ACTIVITY>
Take every line from the data that has the word "congrArg" in it.

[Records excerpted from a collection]
####
/-! ### The firmware is loaded -/

/-- The server-core firmware of a slot is measured. -/
def firmwareMeasured (s : State) (k : Nat) (img : List Byte) : State :=
  let m := setMeas { s with col := { s.col with bootedScfw := k } } 2 (sha256 img)
  { m with col := { m.col with service := serviceLevel m } }

/-- The server-core firmware of a slot is measured and loaded, and stage 4 is reached. -/
def firmwareLoaded (s : State) (k : Nat) (img : List Byte) : State := reach (writeBootArea (firmwareMeasured s k img) img) 4

section
variable (s : State) (k : Nat) (img : List Byte)

/-- What loading the firmware leaves beside memory and the Colophon's own record of it. -/
theorem firmwareLoaded_eq : firmwareLoaded s k img = { s with
    mem := (firmwareLoaded s k img).mem, ecc := (firmwareLoaded s k img).ecc
    col := { s.col with
      stage := 4, bootedScfw := k, meas := (firmwareLoaded s k img).col.meas, service := (firmwareLoaded s k img).col.service
      log := (firmwareLoaded s k img).col.log, logNext := (firmwareLoaded s k img).col.logNext } } := by
  have hm := onlyMemory_writeBootArea (firmwareMeasured s k img) img
  rw [firmwareLoaded, reach_eq]
  generalize writeBootArea (firmwareMeasured s k img) img = t at hm
  rw [hm]
  rfl

theorem firmwareLoaded_meas : (firmwareLoaded s k img).col.meas.getD 1 [] = sha256 img := by
  have hm := onlyMemory_writeBootArea (firmwareMeasured s k img) img
  rw [firmwareLoaded, reach_eq, hm]
  exact getD_setMeas _ _ _ (by decide)

theorem firmwareLoaded_holds (h : s.memWf) :
    Holds (firmwareLoaded s k img) (bootBase s + bget img 0x18 8) ((img.drop 1152).take (bget img 0x10 8)) := by
  have hb : bootBase (firmwareMeasured s k img) = bootBase s := rfl
  have hm : (firmwareLoaded s k img).mem = (writeBootArea (firmwareMeasured s k img) img).mem := by rw [firmwareLoaded, reach_eq]
  have hw : (firmwareMeasured s k img).memWf := h
  have hl := writeBootArea_holds hw img
  rw [hb] at hl
  exact hl.of_mem hm

end

/-! ### The domain starts -/

theorem sget_map_halves {α : Type} {d v : α} {g : Half} : ∀ {hs : List Half}, g ∈ hs → sget d (hs.map fun h => (h.val, v)) g.val = v
  | [], h => by cases h
  | h' :: hs, h => by
    by_cases he : h'.val = g.val
    · simp [sget, he]
    · rcases List.mem_cons.1 h with rfl | h
      · exact absurd rfl he
      · simpa [sget, he] using sget_map_halves h

theorem startDomain_live {s : State} {g : Half} (h : halfFenced s g = false) (entry : Nat) :
    (let t := startDomain s entry
     (scbOf t g).run = .running ∧ (srpOf t g).run = .running ∧ (feedOf t g).run = .running) := by
  have hg : g ∈ ([0, 1] : List Half).filter fun h => !halfFenced s h := by
    have hall : ∀ g : Half, g ∈ ([0, 1] : List Half) := by decide
    exact List.mem_filter.2 ⟨hall g, by simp [h]⟩
  exact ⟨congrArg Scb.run (sget_map_halves (d := (⟨.off, []⟩ : Scb)) hg), congrArg Srp.run (sget_map_halves (d := (⟨.off⟩ : Srp)) hg),
    congrArg Feed.run (sget_map_halves (d := feedReset) hg)⟩

/-- The boot hart is the first core of the host half's first live cluster (R401). -/
theorem startDomain_core {s : State} {h : Half} {j : Nat} (hh : s.col.hostHalf = some h) (hj : j < 6) (hc : clusterFenced s h j = false)
    (hf : ∀ i, i < j → clusterFenced s h i = true) (entry : Nat) :
    coreOf (startDomain s entry) (48 * h.val + 8 * j) = { coreReset with
      running := true, machine := true, pc := BitVec.ofNat 64 (2 ^ 40 * h.val + entry), a0 := BitVec.ofNat 64 (48 * h.val + 8 * j)
      a1 := BitVec.ofNat 64 (2 ^ 40 * h.val) } := by
  have hk : (List.range 6).find? (fun k => !clusterFenced s h k) = some j :=
    List.find?_range_eq_some.2 ⟨by simp [hc], List.mem_range.2 hj, fun i hi => by simp [hf i hi]⟩
  have hb : bootBase s = 2 ^ 40 * h.val := by simp only [bootBase, hh, Option.getD_some]
  simp only [coreOf, startDomain, hh, Option.getD_some, hk, sget_sset_same, coreStart, hb]

/-! ### Stage 3 -/

/-- A state whose host half is chosen. -/
def withHost (s : State) (h : Half) : State := { s with col := { s.col with hostHalf := some h } }

section
variable {s : State}

theorem endStage3_incapable (h0 : hostCapable s 0 = false) (h1 : hostCapable s 1 = false) : endStage3 s = toManagement s 4 := by
  unfold endStage3
  rw [h0, h1]
  rfl

variable {h : Half} (hh : h = if hostCapable s 0 then 0 else 1) (hc : hostCapable s h = true) (hw : s.col.lastReset = 0)
include hh hc hw

/-- A half that can host takes the firmware of the slot that is selected. -/
theorem endStage3_eq : endStage3 s =
    (match chooseSlot (withHost s h) 1 with
     | (t, none) => toManagement t 6
     | (t, some k) => startDomain (firmwareLoaded t k (slotImage t 1 k)) (bget (slotImage t 1 k) 0x20 8)) := by
  have hcap : (!hostCapable s 0 && !hostCapable s 1) = false := by
    cases h0 : hostCapable s 0 with
    | true => rfl
    | false =>
      rw [h0] at hh
      rw [hh] at hc
      exact congrArg (fun b => true && !b) hc
  have hwarm : warm (withHost s h) = false := warm_eq_false hw
  unfold endStage3
  rw [hcap, ← hh]
  simp only [Bool.false_eq_true, if_false]
  rw [← withHost, hwarm]
  simp only [Bool.false_eq_true, if_false]
  rcases hs : chooseSlot (withHost s h) 1 with ⟨t, _ | k⟩
  · rfl
  · have ht : warm { t with col := { t.col with bootedScfw := k } } = false := by
      refine warm_eq_false ?_
      have hp := (chooseSlot_spec hs).1
      rw [hp.rest]
      exact hw
    simp only [ht, Bool.false_eq_true, if_false]
    rfl

end

end Sys2Proof.Machine
end

section
/-! Package reset, the watchdog of the ROM and the start of a core (R395, R433, R435, R440 to R445, R459). -/

namespace Sys2Proof.Machine
open Sys2Proof

/-! ### The ROM starts -/

theorem romStart_eq (s : State) : romStart s = { s with
    flash := s.flash.put fun r => { r with cycles := r.cycles + 1 }
    col := { s.col with
      stage := 0, recovery := false, bootFailed := false, started := false
      log := (romStart s).col.log, logNext := (romStart s).col.logNext } } := by
  rw [romStart, reach_eq]

theorem romStart_cycles (s : State) : (romStart s).flash.cycles = s.flash.cycles + 1 := by
  rw [romStart_eq]
  exact cycles_put _ _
####
TASK ANSWER>
  exact ⟨congrArg Scb.run (sget_map_halves (d := (⟨.off, []⟩ : Scb)) hg), congrArg Srp.run (sget_map_halves (d := (⟨.off⟩ : Srp)) hg),
    congrArg Feed.run (sget_map_halves (d := feedReset) hg)⟩
      exact congrArg (fun b => true && !b) hc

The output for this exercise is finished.